Exercise description: Write out once more the lines running from the top of the entries below to the line with "def nextRng (r", both ends included.

Data extracts Block Start

-- ==== Sys2Proof/Machine/Random.lean ====
section
/-! DEFINITION. The random generator and its instruction (45_keys_timers_random.md sections 3 and 4). -/

namespace Sys2Proof.Machine

/-- The feedback bit of a generator state (R201). -/
def feedbackBit (r : Word) : Bool :=
  ((r.getLsbD 0 ^^ r.getLsbD 1) ^^ r.getLsbD 3) ^^ r.getLsbD 12

/-- The state after `NextBit()`: the feedback bit becomes bit 15 and old bit 0 is dropped (R201). -/
def nextRng (r : Word) : Word := (r >>> 1) ||| ((BitVec.ofBool (feedbackBit r)).setWidth 16 <<< 15)

/-- `n` calls of `NextBit()`, the bits dropped. -/
def advanceRng : Nat → Word → Word
  | 0, r => r
  | n + 1, r => advanceRng n (nextRng r)

/-- `n` turns of `GetByte`'s loop: the byte so far and the generator state (R202). -/
def collectBits : Nat → Byte → Word → Byte × Word
  | 0, acc, r => (acc, r)
  | n + 1, acc, r => collectBits n ((acc <<< 1) ||| (BitVec.ofBool (feedbackBit r)).setWidth 8) (nextRng r)

/-- `GetByte()`: eight bits, the first one the most significant (R202). -/
def getByte (r : Word) : Byte × Word := collectBits 8 0 r

/-- `Seed(value)`: 0 is rejected, else 16 bits are discarded (R203). -/
def seedRng (value : Word) : Except Fault Word :=
  if value = 0 then .error .zeroSeed else .ok (advanceRng 16 value)

/-- `CXNN`, `RND VX, NN` (R196): the generator advances by 8 steps whatever `NN` is. -/
def execRnd (x : Reg) (nn : Byte) (s : State) : Host.Outcome State Fault Refusal :=
  let r := getByte s.rng
  commit (.done ((s.setRng r.2).setReg x (r.1 &&& nn)) .next)

end Sys2Proof.Machine
end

Data extracts Block End

Exercise solution:
-- ==== Sys2Proof/Machine/Random.lean ====
section
/-! DEFINITION. The random generator and its instruction (45_keys_timers_random.md sections 3 and 4). -/

namespace Sys2Proof.Machine

/-- The feedback bit of a generator state (R201). -/
def feedbackBit (r : Word) : Bool :=
  ((r.getLsbD 0 ^^ r.getLsbD 1) ^^ r.getLsbD 3) ^^ r.getLsbD 12

/-- The state after `NextBit()`: the feedback bit becomes bit 15 and old bit 0 is dropped (R201). -/
def nextRng (r : Word) : Word := (r >>> 1) ||| ((BitVec.ofBool (feedbackBit r)).setWidth 16 <<< 15)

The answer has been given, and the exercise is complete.